* [REQUIREMENT] Check every line of the entries for "PlpPhase", and copy the lines that hold it.

* [DATASET ENTRIES]
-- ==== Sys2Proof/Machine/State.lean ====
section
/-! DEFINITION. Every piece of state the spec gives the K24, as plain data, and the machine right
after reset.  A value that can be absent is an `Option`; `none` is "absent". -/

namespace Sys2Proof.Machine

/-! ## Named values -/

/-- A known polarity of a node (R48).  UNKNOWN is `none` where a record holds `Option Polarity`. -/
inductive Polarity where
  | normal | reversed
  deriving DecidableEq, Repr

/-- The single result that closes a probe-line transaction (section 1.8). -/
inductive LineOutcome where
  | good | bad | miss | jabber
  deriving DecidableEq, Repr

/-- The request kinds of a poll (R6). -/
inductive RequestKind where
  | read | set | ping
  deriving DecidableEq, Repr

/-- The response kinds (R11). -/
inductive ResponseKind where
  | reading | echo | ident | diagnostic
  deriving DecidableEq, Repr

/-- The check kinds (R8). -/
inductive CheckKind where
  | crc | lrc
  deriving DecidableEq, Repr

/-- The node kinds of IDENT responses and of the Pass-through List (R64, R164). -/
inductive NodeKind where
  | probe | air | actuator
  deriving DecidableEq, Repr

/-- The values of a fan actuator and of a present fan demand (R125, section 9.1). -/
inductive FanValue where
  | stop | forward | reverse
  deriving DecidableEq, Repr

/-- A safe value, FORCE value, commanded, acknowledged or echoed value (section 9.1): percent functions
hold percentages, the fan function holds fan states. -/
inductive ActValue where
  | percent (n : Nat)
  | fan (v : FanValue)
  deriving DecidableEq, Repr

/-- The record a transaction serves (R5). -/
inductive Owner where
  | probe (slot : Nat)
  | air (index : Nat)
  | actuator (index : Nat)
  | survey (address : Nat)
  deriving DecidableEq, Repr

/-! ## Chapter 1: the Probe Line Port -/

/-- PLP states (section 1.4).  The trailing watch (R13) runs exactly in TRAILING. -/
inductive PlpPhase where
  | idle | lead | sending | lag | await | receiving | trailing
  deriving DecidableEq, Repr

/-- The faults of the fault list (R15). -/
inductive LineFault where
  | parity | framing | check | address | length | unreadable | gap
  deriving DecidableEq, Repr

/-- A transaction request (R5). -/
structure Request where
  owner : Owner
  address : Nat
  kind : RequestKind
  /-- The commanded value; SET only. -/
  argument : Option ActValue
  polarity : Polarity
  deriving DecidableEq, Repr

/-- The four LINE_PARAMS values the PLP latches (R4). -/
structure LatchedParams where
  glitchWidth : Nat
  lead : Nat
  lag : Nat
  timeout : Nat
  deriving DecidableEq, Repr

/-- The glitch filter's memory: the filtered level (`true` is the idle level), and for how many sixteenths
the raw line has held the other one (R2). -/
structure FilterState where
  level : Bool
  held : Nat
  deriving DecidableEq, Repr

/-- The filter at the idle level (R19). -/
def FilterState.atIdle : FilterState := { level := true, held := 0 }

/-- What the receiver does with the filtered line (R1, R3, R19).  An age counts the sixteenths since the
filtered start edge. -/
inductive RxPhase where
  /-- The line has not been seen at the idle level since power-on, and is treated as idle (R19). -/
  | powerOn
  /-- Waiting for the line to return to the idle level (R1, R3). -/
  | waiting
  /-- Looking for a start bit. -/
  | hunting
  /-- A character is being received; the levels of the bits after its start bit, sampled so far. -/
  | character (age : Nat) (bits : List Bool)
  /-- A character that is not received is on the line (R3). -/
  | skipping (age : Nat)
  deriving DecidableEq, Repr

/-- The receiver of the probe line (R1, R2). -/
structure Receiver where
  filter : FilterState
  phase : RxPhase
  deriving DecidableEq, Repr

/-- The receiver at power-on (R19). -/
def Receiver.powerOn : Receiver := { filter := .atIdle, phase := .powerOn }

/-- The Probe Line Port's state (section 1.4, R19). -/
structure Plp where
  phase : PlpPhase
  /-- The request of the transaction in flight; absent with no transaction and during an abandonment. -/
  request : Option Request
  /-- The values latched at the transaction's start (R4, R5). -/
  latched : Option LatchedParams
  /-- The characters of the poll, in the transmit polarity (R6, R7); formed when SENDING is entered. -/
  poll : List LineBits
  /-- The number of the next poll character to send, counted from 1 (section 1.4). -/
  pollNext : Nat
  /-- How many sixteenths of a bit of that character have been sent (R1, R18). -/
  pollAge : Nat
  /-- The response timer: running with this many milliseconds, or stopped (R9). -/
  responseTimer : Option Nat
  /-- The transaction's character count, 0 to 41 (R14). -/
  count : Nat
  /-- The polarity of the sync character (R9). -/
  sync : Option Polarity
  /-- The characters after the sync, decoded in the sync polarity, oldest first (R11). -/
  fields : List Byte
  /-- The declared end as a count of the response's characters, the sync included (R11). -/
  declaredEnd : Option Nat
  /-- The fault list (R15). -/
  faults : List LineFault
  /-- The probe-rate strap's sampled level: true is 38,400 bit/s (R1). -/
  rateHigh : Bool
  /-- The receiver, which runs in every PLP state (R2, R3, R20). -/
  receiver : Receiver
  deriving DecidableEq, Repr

---

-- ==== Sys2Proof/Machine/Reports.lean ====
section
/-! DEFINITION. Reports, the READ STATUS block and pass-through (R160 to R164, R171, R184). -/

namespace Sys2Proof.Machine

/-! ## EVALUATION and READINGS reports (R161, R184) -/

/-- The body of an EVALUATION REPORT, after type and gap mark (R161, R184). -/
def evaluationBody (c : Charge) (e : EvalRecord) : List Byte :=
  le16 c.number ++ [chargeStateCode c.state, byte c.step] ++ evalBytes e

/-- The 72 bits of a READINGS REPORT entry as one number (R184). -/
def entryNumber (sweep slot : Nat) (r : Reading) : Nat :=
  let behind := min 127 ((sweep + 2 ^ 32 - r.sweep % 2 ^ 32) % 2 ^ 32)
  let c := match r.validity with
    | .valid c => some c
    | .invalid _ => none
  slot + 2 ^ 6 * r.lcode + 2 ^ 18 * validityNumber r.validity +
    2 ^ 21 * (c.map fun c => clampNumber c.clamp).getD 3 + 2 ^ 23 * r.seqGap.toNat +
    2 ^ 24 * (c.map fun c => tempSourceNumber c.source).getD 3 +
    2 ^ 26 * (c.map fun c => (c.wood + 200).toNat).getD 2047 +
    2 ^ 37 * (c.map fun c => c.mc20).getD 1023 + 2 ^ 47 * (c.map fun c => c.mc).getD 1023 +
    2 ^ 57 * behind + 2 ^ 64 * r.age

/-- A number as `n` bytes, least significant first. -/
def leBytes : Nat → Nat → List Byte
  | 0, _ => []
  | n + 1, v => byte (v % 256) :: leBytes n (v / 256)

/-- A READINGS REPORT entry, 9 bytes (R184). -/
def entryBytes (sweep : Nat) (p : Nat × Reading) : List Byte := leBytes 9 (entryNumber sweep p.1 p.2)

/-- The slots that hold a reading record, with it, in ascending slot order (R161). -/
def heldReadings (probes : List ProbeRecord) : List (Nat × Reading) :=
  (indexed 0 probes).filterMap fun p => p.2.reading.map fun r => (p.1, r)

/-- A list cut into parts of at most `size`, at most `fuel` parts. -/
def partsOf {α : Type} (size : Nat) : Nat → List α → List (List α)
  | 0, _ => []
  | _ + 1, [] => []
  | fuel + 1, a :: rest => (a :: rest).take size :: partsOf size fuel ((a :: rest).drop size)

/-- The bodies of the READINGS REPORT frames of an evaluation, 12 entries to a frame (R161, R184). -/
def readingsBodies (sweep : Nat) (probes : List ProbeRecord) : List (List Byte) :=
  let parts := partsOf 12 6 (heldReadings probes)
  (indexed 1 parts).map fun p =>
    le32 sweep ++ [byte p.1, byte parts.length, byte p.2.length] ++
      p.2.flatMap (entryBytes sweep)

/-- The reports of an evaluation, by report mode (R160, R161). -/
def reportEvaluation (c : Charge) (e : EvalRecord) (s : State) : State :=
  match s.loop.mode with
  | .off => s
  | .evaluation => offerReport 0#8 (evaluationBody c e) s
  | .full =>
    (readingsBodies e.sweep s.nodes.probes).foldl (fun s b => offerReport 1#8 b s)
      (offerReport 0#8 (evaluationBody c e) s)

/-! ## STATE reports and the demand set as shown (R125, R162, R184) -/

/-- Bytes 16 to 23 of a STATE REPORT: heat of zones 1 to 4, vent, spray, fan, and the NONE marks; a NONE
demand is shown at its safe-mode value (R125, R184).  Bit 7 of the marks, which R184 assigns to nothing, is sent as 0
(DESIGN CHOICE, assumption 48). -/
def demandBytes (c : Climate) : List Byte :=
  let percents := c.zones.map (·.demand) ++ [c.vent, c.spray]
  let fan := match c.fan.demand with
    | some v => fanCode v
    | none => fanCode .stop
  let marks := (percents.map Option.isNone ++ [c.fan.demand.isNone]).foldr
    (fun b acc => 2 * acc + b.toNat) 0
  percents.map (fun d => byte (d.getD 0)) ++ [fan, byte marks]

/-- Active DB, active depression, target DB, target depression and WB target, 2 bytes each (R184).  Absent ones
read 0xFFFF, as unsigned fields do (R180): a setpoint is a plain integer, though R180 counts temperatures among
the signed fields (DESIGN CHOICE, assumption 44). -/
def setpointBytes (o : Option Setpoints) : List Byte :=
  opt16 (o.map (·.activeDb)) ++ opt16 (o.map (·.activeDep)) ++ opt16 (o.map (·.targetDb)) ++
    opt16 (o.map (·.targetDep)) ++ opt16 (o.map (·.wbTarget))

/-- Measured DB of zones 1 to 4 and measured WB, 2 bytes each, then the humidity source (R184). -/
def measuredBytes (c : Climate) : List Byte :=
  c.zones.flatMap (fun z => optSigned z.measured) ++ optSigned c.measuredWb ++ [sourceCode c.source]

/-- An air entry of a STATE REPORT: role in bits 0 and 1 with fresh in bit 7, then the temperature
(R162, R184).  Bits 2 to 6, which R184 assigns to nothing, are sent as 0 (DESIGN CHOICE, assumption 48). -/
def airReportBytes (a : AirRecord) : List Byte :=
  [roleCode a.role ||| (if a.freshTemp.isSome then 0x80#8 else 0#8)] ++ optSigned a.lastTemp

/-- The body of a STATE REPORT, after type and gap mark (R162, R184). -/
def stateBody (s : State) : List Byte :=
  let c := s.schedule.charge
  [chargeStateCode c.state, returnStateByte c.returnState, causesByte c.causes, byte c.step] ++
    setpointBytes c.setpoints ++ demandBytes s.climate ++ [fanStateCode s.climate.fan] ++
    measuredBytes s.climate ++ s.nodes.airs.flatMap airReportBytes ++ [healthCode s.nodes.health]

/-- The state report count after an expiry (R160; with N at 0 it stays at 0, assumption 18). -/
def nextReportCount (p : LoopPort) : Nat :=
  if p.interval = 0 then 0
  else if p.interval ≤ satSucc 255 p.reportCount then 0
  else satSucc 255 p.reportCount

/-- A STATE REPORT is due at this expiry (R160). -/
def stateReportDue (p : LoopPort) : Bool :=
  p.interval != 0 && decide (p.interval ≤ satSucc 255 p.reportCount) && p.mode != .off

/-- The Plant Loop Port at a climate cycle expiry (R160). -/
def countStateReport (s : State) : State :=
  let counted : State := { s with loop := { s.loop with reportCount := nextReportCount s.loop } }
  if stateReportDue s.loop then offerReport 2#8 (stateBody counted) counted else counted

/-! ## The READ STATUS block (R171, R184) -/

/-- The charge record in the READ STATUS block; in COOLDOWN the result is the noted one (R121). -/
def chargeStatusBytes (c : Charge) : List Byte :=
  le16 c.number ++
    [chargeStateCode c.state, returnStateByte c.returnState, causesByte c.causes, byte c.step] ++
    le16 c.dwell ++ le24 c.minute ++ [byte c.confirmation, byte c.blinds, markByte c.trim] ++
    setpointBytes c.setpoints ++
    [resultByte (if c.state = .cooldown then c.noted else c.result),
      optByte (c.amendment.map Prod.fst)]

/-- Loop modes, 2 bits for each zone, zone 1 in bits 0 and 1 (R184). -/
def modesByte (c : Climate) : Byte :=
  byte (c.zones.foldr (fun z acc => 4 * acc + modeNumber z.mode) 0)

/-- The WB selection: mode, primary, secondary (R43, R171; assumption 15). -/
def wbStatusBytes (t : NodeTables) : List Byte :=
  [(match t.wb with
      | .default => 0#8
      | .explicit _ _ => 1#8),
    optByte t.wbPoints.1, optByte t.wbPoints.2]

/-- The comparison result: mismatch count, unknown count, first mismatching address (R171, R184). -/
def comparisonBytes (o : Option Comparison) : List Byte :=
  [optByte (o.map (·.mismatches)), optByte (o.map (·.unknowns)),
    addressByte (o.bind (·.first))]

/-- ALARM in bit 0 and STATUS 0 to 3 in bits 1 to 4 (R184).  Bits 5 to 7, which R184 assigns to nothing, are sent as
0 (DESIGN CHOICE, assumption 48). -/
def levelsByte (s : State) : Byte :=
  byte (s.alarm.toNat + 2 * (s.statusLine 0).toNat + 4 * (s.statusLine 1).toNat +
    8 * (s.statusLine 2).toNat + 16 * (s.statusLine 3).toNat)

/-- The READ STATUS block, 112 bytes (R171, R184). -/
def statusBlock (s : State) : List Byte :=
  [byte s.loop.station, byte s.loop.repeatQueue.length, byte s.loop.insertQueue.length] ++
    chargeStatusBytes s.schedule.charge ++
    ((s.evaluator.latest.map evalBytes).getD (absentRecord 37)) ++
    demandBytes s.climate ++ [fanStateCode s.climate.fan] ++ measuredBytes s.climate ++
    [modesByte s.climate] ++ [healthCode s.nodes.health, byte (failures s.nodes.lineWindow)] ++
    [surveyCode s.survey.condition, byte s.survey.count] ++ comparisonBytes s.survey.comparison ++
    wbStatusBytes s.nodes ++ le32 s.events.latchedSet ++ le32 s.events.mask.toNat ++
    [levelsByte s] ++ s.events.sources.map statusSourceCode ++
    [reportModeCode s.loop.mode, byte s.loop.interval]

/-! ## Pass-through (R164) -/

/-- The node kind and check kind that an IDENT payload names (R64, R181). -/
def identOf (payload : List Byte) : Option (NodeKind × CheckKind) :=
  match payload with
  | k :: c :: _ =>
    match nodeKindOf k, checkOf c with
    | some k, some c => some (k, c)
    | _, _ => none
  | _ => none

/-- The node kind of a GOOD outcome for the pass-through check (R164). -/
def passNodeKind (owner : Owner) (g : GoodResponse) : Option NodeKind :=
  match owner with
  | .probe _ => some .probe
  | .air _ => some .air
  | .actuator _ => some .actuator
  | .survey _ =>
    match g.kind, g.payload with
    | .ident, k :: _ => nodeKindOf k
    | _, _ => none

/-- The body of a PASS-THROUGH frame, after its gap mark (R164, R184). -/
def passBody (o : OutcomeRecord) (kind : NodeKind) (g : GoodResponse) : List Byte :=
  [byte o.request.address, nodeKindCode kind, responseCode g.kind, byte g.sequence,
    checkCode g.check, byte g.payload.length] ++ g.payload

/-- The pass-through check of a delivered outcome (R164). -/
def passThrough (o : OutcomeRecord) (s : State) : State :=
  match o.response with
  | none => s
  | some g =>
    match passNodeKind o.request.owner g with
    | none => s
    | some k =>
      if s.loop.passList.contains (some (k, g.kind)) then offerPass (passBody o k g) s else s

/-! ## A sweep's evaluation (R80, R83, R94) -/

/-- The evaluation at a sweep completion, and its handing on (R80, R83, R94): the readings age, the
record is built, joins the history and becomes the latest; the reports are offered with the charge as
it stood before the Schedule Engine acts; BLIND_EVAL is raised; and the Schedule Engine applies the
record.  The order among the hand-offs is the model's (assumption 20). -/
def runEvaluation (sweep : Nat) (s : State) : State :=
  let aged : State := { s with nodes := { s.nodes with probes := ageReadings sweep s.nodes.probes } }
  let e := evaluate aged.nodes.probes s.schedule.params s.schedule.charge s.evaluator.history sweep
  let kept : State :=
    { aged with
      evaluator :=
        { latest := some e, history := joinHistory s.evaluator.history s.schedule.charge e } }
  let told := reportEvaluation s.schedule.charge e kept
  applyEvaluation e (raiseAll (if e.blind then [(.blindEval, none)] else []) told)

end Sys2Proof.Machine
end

* [PROBLEM SOLUTION]
inductive PlpPhase where
  phase : PlpPhase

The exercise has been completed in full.